Starts Tumbled In January As Tariff Worries, Rates Put Pressure On Builders

New construction indicators floundered in January as tariff anxiety and unsold inventory put homebuilders on edge.

Overall starts slipped 9.8% last month to a seasonally adjusted annual rate of 1.37 million, according to new data from the U.S. Census Bureau. They declined 0.7% from January 2024.

Economists surveyed by Bloomberg had expected an annualized 1.39 million pace.

Single-family starts in particular fell 8.4% to an annualized rate of 993,000, their first dip since October 2024.

Permits, an indicator of future construction, fared slightly better, increasing by 0.1% to a rate of 1.48 million.

Homebuilder confidence took a hit as the reality of President Donald Trump’s tariff war set in. New construction relies on imported goods like lumber.
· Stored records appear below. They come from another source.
/-- The row of an instruction, by mnemonic. -/
def Instr.mnemonic : Instr → String
  | .data _ => "DATA"
  | .noteOff _ => "NOTE_OFF"
  | .noteOn _ => "NOTE_ON"
  | .polyPressure _ => "POLY_PRESSURE"
  | .controlChange _ => "CONTROL_CHANGE"
  | .programChange _ => "PROGRAM_CHANGE"
  | .channelPressure _ => "CHANNEL_PRESSURE"
  | .pitchBend _ => "PITCH_BEND"
  | .sox => "SOX"
  | .mtcQf => "MTC_QF"
  | .songPos => "SONG_POS"
  | .songSel => "SONG_SEL"
  | .undefF4 => "UNDEF_F4"
  | .undefF5 => "UNDEF_F5"
  | .tuneReq => "TUNE_REQ"
  | .eox => "EOX"
  | .clock => "CLOCK"
  | .undefF9 => "UNDEF_F9"
  | .start => "START"
  | .continue_ => "CONTINUE"
  | .stop => "STOP"
  | .undefFD => "UNDEF_FD"
  | .activeSense => "ACTIVE_SENSE"
  | .sysReset => "SYS_RESET"
  | .umpMtcQf _ _ _ => "UMP_MTC_QF"
  | .umpSongPos _ _ _ => "UMP_SONG_POS"
  | .umpSongSel _ _ _ => "UMP_SONG_SEL"
  | .umpTuneReq _ _ _ => "UMP_TUNE_REQ"
  | .umpClock _ _ _ => "UMP_CLOCK"
  | .umpStart _ _ _ => "UMP_START"
  | .umpContinue _ _ _ => "UMP_CONTINUE"
  | .umpStop _ _ _ => "UMP_STOP"
  | .umpActiveSense _ _ _ => "UMP_ACTIVE_SENSE"
  | .umpSysReset _ _ _ => "UMP_SYS_RESET"
  | .sys1Unrec00_7F _ _ _ _ => "SYS1_UNREC_00_7F"
  | .sys1Unrec80_BF _ _ _ _ => "SYS1_UNREC_80_BF"
  | .sys1UnrecC0_DF _ _ _ _ => "SYS1_UNREC_C0_DF"
  | .sys1UnrecE0_EF _ _ _ _ => "SYS1_UNREC_E0_EF"
  | .sys1UnrecF0 _ _ _ => "SYS1_UNREC_F0"
  | .sys1UnrecF4 _ _ _ => "SYS1_UNREC_F4"
  | .sys1UnrecF5 _ _ _ => "SYS1_UNREC_F5"
  | .sys1UnrecF7 _ _ _ => "SYS1_UNREC_F7"
  | .sys1UnrecF9 _ _ _ => "SYS1_UNREC_F9"
  | .sys1UnrecFD _ _ _ => "SYS1_UNREC_FD"
  | .umpNoteOff _ _ _ _ => "UMP_NOTE_OFF"
  | .umpNoteOn _ _ _ _ => "UMP_NOTE_ON"
  | .umpPolyPressure _ _ _ _ => "UMP_POLY_PRESSURE"
  | .umpControlChange _ _ _ _ => "UMP_CONTROL_CHANGE"
  | .umpProgramChange _ _ _ _ => "UMP_PROGRAM_CHANGE"
  | .umpChannelPressure _ _ _ _ => "UMP_CHANNEL_PRESSURE"
  | .umpPitchBend _ _ _ _ => "UMP_PITCH_BEND"
  | .cv1Unrec0_7 _ _ _ _ _ => "CV1_UNREC_0_7"
  | .cv1UnrecF _ _ _ _ => "CV1_UNREC_F"
  | .sx7Complete _ _ _ _ => "SX7_COMPLETE"
  | .sx7Start _ _ _ _ => "SX7_START"
  | .sx7Continue _ _ _ _ => "SX7_CONTINUE"
  | .sx7End _ _ _ _ => "SX7_END"
  | .sx7Reserved4_7 _ _ _ _ _ => "SX7_RESERVED_4_7"
  | .sx7Reserved8_F _ _ _ _ _ => "SX7_RESERVED_8_F"
  | .m2RegPnCtrl _ _ _ _ => "M2_REG_PN_CTRL"
  | .m2AsgPnCtrl _ _ _ _ => "M2_ASG_PN_CTRL"
  | .m2RegCtrl _ _ _ _ => "M2_REG_CTRL"
  | .m2AsgCtrl _ _ _ _ => "M2_ASG_CTRL"
  | .m2RelRegCtrl _ _ _ _ => "M2_REL_REG_CTRL"
  | .m2RelAsgCtrl _ _ _ _ => "M2_REL_ASG_CTRL"
  | .m2PnPitchBend _ _ _ _ => "M2_PN_PITCH_BEND"
  | .m2Reserved7 _ _ _ _ => "M2_RESERVED_7"
  | .m2NoteOff _ _ _ _ => "M2_NOTE_OFF"
  | .m2NoteOn _ _ _ _ => "M2_NOTE_ON"
  | .m2PolyPressure _ _ _ _ => "M2_POLY_PRESSURE"
  | .m2ControlChange _ _ _ _ => "M2_CONTROL_CHANGE"
  | .m2ProgramChange _ _ _ _ => "M2_PROGRAM_CHANGE"
  | .m2ChannelPressure _ _ _ _ => "M2_CHANNEL_PRESSURE"
  | .m2PitchBend _ _ _ _ => "M2_PITCH_BEND"
  | .m2PnManagement _ _ _ _ => "M2_PN_MANAGEMENT"
  | .d128 _ _ => "D128"
  | .unrecMt0 _ _ => "UNREC_MT_0"
  | .unrecMt6 _ _ => "UNREC_MT_6"
  | .unrecMt7 _ _ => "UNREC_MT_7"
  | .unrecMt8 _ _ => "UNREC_MT_8"
  | .unrecMt9 _ _ => "UNREC_MT_9"
  | .unrecMtA _ _ => "UNREC_MT_A"
  | .unrecMtB _ _ => "UNREC_MT_B"
  | .unrecMtC _ _ => "UNREC_MT_C"
  | .unrecMtD _ _ => "UNREC_MT_D"
  | .unrecMtE _ _ => "UNREC_MT_E"
  | .unrecMtF _ _ => "UNREC_MT_F"
  | .m1Reset _ _ => "M1.RESET"
  | .cfgWrite _ _ => "CFG.WRITE"
  | .m1Packet _ _ _ => "M1.PACKET"
  | .sx7FromBytes _ _ => "SX7.FROMBYTES"
  | .m2Decode _ _ _ => "M2.DECODE"
  | .packM1 _ => "PACK.M1"
  | .packUmp _ _ => "PACK.UMP"
  | .bp32Enc _ => "BP32.ENC"
  | .bp32Dec _ => "BP32.DEC"
  | .u4Check _ => "U4.CHECK"
  | .u7Check _ => "U7.CHECK"
  | .mfrValid _ => "MFR.VALID"
  | .evMake _ => "EV.MAKE"
  | .evEq _ _ => "EV.EQ"
  | .m1Abandon _ => "M1.ABANDON"
  | .opReservedF => "OP_RESERVED_F"

end Sys2Proof
end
“While builders hold out hope for pro-development policies, particularly for regulatory reform, policy uncertainty and cost factors created a reset for 2025 expectations,” Carl Harris, chairman of the National Association of Home Builders, said.

At the same time, stagnating interest rates are causing inventory to pile up in many markets, a headache for home sellers and builders alike.

There was a 3.7-month for-sale supply on the market in January, the most in six years and historically enough to indicate a buyer’s market. But home shoppers still don’t feel like they have the upper hand.

“Many buyers don’t feel like they are in a buyer’s market, with home prices at near-record highs and mortgage rates elevated. But we are more than halfway through the decade and this is the first time we can say that buyers have as much, if not more, power than sellers,” Redfin Economics Research Lead Chen Zhao commented.